* _Goal of the exercise_:
When the string "bump" appears in a line of the records, show the whole line.

++++++++

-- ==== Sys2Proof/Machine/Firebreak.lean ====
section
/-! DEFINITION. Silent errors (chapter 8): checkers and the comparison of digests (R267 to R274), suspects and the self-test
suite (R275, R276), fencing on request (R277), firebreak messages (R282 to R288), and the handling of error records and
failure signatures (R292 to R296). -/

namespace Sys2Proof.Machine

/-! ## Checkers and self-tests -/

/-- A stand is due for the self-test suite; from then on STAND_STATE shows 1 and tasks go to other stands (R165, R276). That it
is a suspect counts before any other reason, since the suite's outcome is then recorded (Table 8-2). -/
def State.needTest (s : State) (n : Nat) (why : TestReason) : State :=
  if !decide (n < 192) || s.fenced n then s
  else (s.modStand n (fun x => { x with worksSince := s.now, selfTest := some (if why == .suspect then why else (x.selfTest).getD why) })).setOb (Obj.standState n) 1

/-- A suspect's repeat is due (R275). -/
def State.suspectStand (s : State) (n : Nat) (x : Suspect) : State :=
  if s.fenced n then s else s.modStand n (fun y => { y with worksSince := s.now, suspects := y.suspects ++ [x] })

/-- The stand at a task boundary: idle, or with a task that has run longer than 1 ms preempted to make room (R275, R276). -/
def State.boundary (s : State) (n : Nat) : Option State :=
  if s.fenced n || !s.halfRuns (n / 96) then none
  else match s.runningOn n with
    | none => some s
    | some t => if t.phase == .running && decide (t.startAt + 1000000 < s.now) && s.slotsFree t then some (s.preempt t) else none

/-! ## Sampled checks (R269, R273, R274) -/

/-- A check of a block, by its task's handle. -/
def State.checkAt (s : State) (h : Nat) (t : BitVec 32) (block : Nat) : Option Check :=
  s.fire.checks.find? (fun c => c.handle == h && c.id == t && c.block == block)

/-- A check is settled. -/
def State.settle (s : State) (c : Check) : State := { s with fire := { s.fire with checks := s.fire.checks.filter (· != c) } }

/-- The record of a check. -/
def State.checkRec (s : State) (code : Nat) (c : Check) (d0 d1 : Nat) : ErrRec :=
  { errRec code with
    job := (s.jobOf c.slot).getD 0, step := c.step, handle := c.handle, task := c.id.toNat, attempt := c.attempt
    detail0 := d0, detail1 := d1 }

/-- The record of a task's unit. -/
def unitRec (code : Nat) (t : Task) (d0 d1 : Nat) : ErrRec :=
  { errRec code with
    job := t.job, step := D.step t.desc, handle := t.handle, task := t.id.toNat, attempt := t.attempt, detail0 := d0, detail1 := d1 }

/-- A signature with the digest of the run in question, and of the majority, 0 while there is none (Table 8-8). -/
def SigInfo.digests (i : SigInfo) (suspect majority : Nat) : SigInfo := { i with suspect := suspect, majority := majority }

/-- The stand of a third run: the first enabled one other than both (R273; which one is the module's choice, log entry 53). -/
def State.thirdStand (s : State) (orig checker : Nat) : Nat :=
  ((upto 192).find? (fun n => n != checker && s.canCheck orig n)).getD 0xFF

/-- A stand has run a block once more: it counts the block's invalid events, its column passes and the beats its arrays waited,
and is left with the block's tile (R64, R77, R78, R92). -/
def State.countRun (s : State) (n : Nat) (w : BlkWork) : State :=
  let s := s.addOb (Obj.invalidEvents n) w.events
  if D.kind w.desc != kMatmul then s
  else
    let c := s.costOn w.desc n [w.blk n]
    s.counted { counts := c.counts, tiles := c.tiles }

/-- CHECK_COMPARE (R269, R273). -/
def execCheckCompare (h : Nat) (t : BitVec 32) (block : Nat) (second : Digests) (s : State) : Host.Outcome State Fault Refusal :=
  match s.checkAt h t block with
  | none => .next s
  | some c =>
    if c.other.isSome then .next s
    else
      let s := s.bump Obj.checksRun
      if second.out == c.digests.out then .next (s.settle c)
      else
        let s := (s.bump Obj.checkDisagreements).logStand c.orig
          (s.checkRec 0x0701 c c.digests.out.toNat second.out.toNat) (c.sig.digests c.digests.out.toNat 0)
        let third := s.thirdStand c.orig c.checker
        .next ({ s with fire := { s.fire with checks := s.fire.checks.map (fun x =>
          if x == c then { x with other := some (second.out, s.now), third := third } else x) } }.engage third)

++++++++

* _Written solution_:
      let s := s.bump Obj.checksRun
        let s := (s.bump Obj.checkDisagreements).logStand c.orig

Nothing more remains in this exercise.